As KTC said, how std::set is implemented can vary -- the C++ standard simply specifies an abstract data type. In other words, the standard does not specify how a container should be implemented, just what operations it is required to support. However, most implementations of the STL do, as far as I am aware, use red-black trees or other balanced binary search trees of some kind (GNU libstdc++, for instance, uses red-black trees).

While you could theoretically implement a set as a hash table and get faster asymptotic performance (amortized O(key length) versus O(log n) for lookup and insert), that would require having the user supply a hash function for whatever type they wanted to store (see Wikipedia's entry on hash tables for a good explanation of how they work). As for an implementation of a binary search tree, you wouldn't want to use an array -- as Raul mentioned, you would want some kind of Node data structure.


You could implement a binary search tree by first defining a Node struct:

struct Node
{
  void *nodeData;
  Node *leftChild;
  Node *rightChild;
}

Then, you could define a root of the tree with another Node *rootNode;

The Wikipedia entry on Binary Search Tree has a pretty good example of how to implement an insert method, so I would also recommend checking that out.

In terms of duplicates, they are generally not allowed in sets, so you could either just discard that input, throw an exception, etc, depending on your specification.


I understand STL sets are based on the abstract data structure of a binary search tree. So what is the underlying data structure? An array?

As others have pointed out, it varies. A set is commonly implemented as a tree (red-black tree, balanced tree, etc.) though but there may be other implementations that exist.

Also, how does insert() work for a set?

It depends on the underlying implementation of your set. If it is implemented as a binary tree, Wikipedia has a sample recursive implementation for the insert() function.

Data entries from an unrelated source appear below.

-- ==== Sys2Proof/Machine/Taps.lean ====
section
/-!
DEFINITION. Scratchpad operands of a tile's engines, tap tables and layer counters, the domain's non-finite flag and the loss-spike
detector (chapter 10).
-/
namespace Sys2Proof.Machine

/-! ## Scratchpad operands -/

/-- `n` bytes of tile `t`'s scratchpad at an offset. -/
def State.pad (s : State) (t off n : Nat) : Bytes := memRead s.mem (padAddr t + off) n

/-- The `n`-byte number at a scratchpad offset. -/
def State.padNum (s : State) (t off n : Nat) : Nat := leNat (s.pad t off n)

/-- A byte string written at a scratchpad offset by an engine of the tile. -/
def State.padPut (s : State) (t off : Nat) (bs : Bytes) : State := 
  { s with mem := memWrite s.mem (padAddr t + off) bs }.breakReserve (padAddr t + off) bs.length

/-- The bit pattern of element `j` of a row of `bits`-wide elements at a scratchpad offset (R164). -/
def State.elemRaw (s : State) (t bits base j : Nat) : Nat :=
  match bits with
  | 4 => bitsOf (s.padNum t (base + j / 2) 1) (4 * (j % 2)) 4
  | 6 => bitsOf (s.padNum t (base + j / 4 * 3) 3) (6 * (j % 4)) 6
  | _ => s.padNum t (base + j * (bits / 8)) (bits / 8)

/-- The bytes of a row of `n` elements (R164). -/
def rowBytes (bits n : Nat) : Nat := if bits = 6 then (n + 3) / 4 * 3 else (bits * n + 7) / 8

/-- A number in base 2^bits, its digits least significant first. -/
def packNat (bits : Nat) : List Nat → Nat
  | [] => 0
  | v :: vs => v % 2 ^ bits + 2 ^ bits * packNat bits vs

/-- Element bit patterns packed into the bytes of a row (R164). -/
def packRow (bits : Nat) (vs : List Nat) : Bytes := leBytes (rowBytes bits vs.length) (packNat bits vs)

/-- The first and one past the last byte of `rows` rows of `n` bytes at a stride. -/
def spanOf (base rows stride n : Nat) : Nat × Nat := (base, base + (rows - 1) * stride + n)

/-- Whether two spans share no byte. -/
def apart (a b : Nat × Nat) : Bool := decide (a.2 ≤ b.1 ∨ b.2 ≤ a.1)

/-! ## Formats (R188) -/

/-- A FORMATS entry (Table NUM-5). -/
structure Format where
  ty : Nat
  mode : Nat
  escapes : Nat
  stochastic : Bool
  ieee : Bool
  precise : Bool
deriving DecidableEq, Repr

/-- The FORMATS entry in force under an index. -/
def State.format (s : State) (i : Nat) : Option Format :=
  match s.formatEntry i with
  | none => none
  | some e =>
    let b := fieldAt e 2 1
    some ⟨bitsOf (fieldAt e 1 1) 0 4, bitsOf b 0 2, bitsOf b 2 2, bitOf b 4, bitOf b 5, bitOf b 6⟩

/-- The job seed (R179). -/
def State.jobSeed (s : State) : Nat := s.preField secDeterminism 8 8 0

/-- The step number under which a tile draws random words: the step in progress of its domain, 0 when none is open. -/
def State.drawStep (s : State) (t : Nat) : Nat :=
  match s.domOf t with
  | some d => if (s.dom d).stepOpen then (s.dom d).step else 0
  | none => 0

/-! ## Tap tables (R220, R221) -/

/-- The layer number that the loss accumulator's entry carries. -/
def lossLayer : Nat := 0xFFFF

/-- A tap table with a value added to an entry; none when a 65th entry would be needed. -/
def addTap (taps : List Tap) (layer comp v : Nat) (nf : Bool) : Option (List Tap) :=
  let here (x : Tap) := x.layer == layer && x.comp == comp
  if taps.any here then
    some (taps.map (fun x => if here x then { x with sum := f64add x.sum v, nf := x.nf || nf } else x))
  else if taps.length < 64 then some (taps ++ [{ layer := layer, comp := comp, sum := v, nf := nf }])
  else none

/-- A tap contribution of tile `t` (R221): component 1 FOOT, 2 WEIGHT, 3 UPDATE of a layer counter, or 4 LOSS; a lost one is counted,
with event TAP_LOST once per slot. -/
def State.tap (s : State) (t layer comp v : Nat) (nf : Bool) : State :=
  let x := s.tile t
  let layer := if comp = 4 then lossLayer else layer
  match addTap x.taps layer comp v nf with
  | some taps => (s.setTile t { x with taps := taps }).setFld (TIL_TAP_STATUS_ENTRIES t) taps.length
  | none =>
    let s1 := (s.setTile t { x with tapLost := x.tapLost ++ [layer] }).addFld (TIL_TAP_STATUS_LOST t) 1
    if x.tapLost ≠ [] then s1
    else
      let d := (s.domOf t).getD noDomain
      s1.event t 0x8343 d (leBytes 8 (s.slot d) ++ leBytes 2 layer ++ leBytes 1 comp)

/-- Whether a decided step is carried: it failed, was skipped, or is to be skipped (R381). -/
def Update.carries (u : Update) : Bool := u.outcome != ST_OK || bitOf (fieldAt u.block 32 1) 0

/-- Whether a pass 2 with its shard in this group is known to be carried, so that it contributes nothing (R384, R386). -/
def State.knownCarried (s : State) (t group : Nat) : Bool :=
  match (s.domOf t).bind (fun d => (s.dom d).update) with
  | some u => !(bitOf u.set group) || (u.decided && u.carries)
  | none => false

/-- Whether an operation adds to the tap table: an array operation with NORM_TAP that is not skipped (R220), a vector operation with
TAP (R241), or a pass 2 that is neither NULL nor carried, with TAP in its block (R386); the block of one that has not started may
still change, and TAP is taken as set. A pass 1 adds nothing (R379). -/
def State.taps (s : State) (t : Nat) (o : Op) : Bool :=
  if o.engineCode ≤ 3 then bitOf (o.field 43 1) 4 && !o.frozen
  else if o.engineCode ≠ 5 ∨ o.code = 0x30 then false
  else if o.pass2 then
    let block := o.field 8 4
    !(bitOf (o.field 13 1) 1) &&
      (!o.started || (bitOf (s.padNum t (block + 54) 2) 12 && !(s.knownCarried t (bitsOf (s.padNum t (block + 53) 1) 0 5))))
  else bitsOf (o.field 50 2) 12 2 != 0

/-- Whether an operation adds nothing to the tap table, or every earlier-issued tapped operation of the tile has added its own
contribution (R221). -/
def State.tapTurn (s : State) (t : Nat) (o : Op) : Bool :=
  !(s.taps t o) || (s.tile t).ops.all (fun p => decide (o.order ≤ p.2.order) || !(s.taps t p.2) || p.2.acted)

/-! ## The merge at a boundary (R222, R223) -/

def layerWf : Nat → Option Layer := fun _ => some {}

/-- One layer counter of a bank. -/
def Bank.layer (b : Bank) (l : Nat) : Layer := (smapFind b.layers l).getD {}

/-- One tap-table entry added into a bank: the sum, and TOUCHED and NONFINITE. -/
def Bank.merge (b : Bank) (x : Tap) : Bank :=
  if x.comp = 4 then { b with loss := f64add b.loss x.sum, touched := true }
  else
    let l := b.layer x.layer
    let f := withBit l.flags 0
    let f := if x.nf then withBit f 1 else f
    let l := { l with flags := f,
                      foot := if x.comp = 1 then f64add l.foot x.sum else l.foot,
                      weight := if x.comp = 2 then f64add l.weight x.sum else l.weight,
                      update := if x.comp = 3 then f64add l.update x.sum else l.update }
    { b with layers := smapPut layerWf b.layers x.layer l }

/-- A lost contribution marked on its layer counter (R221); the loss accumulator has no flags. -/
def Bank.markLost (b : Bank) (layer : Nat) : Bank :=
  if layer = lossLayer then b
  else
    let l := b.layer layer
    { b with layers := smapPut layerWf b.layers layer { l with flags := withBit l.flags 2 } }

/-- The tables of a finished slot in ascending logical tile id. -/
def insertTable (x : TapTable) : List TapTable → List TapTable
  | [] => [x]
  | y :: ys => if x.logical ≤ y.logical then x :: y :: ys else y :: insertTable x ys

/-- The tables of a domain's finished slot are added into CURRENT, and their NF bits into STEP_NF (R222). -/
def State.mergeTaps (s : State) (d : Nat) : State :=
  let x := s.dom d
  let ts := x.tables.foldr insertTable []
  let bank := ts.foldl (fun b t => t.lost.foldl Bank.markLost (t.taps.foldl Bank.merge b)) x.current
  let s := s.setDom d { x with tables := [], current := bank }
  if ts.any (·.nf) then s.setFld (CTL_DOM_NONFINITE_STEP_NF d) 1 else s

/-! ## The loss-spike detector (R226 to R228) -/

/-- An FP32 field widened to FP64. -/
def widen32 (v : Nat) : Nat := fp64.encode (fp64.fit (fp32.decode v))

/-- 1.0 in FP64. -/
def one64 : Nat := 0x3FF0_0000_0000_0000

/-- The detector of a domain run on the LAST loss. -/
def State.detect (s : State) (d : Nat) : State :=
  let x := s.dom d
  let l := x.last.loss
  if x.last.touched = false then s
  else if f64finite l = false then s.event 0x8004 0x8344 d (leBytes 8 x.lastStep ++ leBytes 8 l)
  else
    let mean := (s.reg (CTL_SPIKE_MEAN d)).toNat
    let var := (s.reg (CTL_SPIKE_VAR d)).toNat
    let count := s.fld (CTL_SPIKE_STATUS_COUNT d)
    let k := widen32 (s.preField secWatch 0 4 0x40800000)
    let a := widen32 (s.preField secWatch 4 4 0x3F7D70A4)
    let diff := f64sub l mean
    if count ≥ 16 ∧ f64lt 0 diff = true ∧ f64lt (f64mul (f64mul k k) var) (f64mul diff diff) = true then
      let s := s.addFld (CTL_SPIKE_STATUS_SPIKES d) 1
      let consec := s.fld (CTL_SPIKE_STATUS_CONSEC d) + 1
      let s := (s.event 0x8004 0x8340 d (leBytes 8 x.lastStep ++ leBytes 8 l ++ leBytes 8 mean ++ leBytes 8 var)).addRisk riskSpike
      if consec = 8 then
        let s := (s.setReg (CTL_SPIKE_MEAN d) (word l)).setReg (CTL_SPIKE_VAR d) 0#64
        let s := (s.setFld (CTL_SPIKE_STATUS_COUNT d) 1).setFld (CTL_SPIKE_STATUS_CONSEC d) 0
        s.event 0x8004 0x8341 d (leBytes 8 x.lastStep ++ leBytes 8 l)
      else s.setFld (CTL_SPIKE_STATUS_CONSEC d) consec
    else
      let s := s.setFld (CTL_SPIKE_STATUS_CONSEC d) 0
      let b := f64sub one64 a
      let s := if count = 0 then (s.setReg (CTL_SPIKE_MEAN d) (word l)).setReg (CTL_SPIKE_VAR d) 0#64
        else
          (s.setReg (CTL_SPIKE_MEAN d) (word (f64add mean (f64mul b diff)))).setReg (CTL_SPIKE_VAR d)
            (word (f64mul a (f64add var (f64mul (f64mul b diff) diff))))
      s.addFld (CTL_SPIKE_STATUS_COUNT d) 1

/-- STEP BEGIN opens a step at a boundary (R223): CURRENT becomes LAST under the number of the step just ended, the non-finite
flags move on, and the detector runs. -/
def State.rollBanks (s : State) (d : Nat) : State :=
  let x := s.dom d
  let s := s.setDom d { x with last := x.current, current := {}, lastStep := x.step }
  let nf := s.fld (CTL_DOM_NONFINITE_STEP_NF d)
  let s := (s.setFld (CTL_DOM_NONFINITE_LAST_NF d) nf).setFld (CTL_DOM_NONFINITE_STEP_NF d) 0
  let s := if nf = 1 then
      ((s.addFld (CTL_DOM_NONFINITE_NF_STEPS d) 1).event 0x8004 0x8342 d (leBytes 8 x.step)).addRisk riskNonfinite
    else s
  s.detect d

end Sys2Proof.Machine
end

You may want to check it out.

How does the set check whether an element already exists in it?

If it is implemented as a tree, then it traverses the tree and check each element. However, sets do not allow duplicate elements to be stored though. If you want a set that allows duplicate elements, then you need a multiset.

I read on wikipedia that another way to implement a set is with a hash table. How would this work?

You may be referring to a hash_set, where the set is implemented using hash tables. You'll need to provide a hash function to know which location to store your element. This implementation is ideal when you want to be able to search for an element quickly. However, if it is important for your elements to be stored in particular order, then the tree implementation is more appropriate since you can traverse it preorder, inorder or postorder.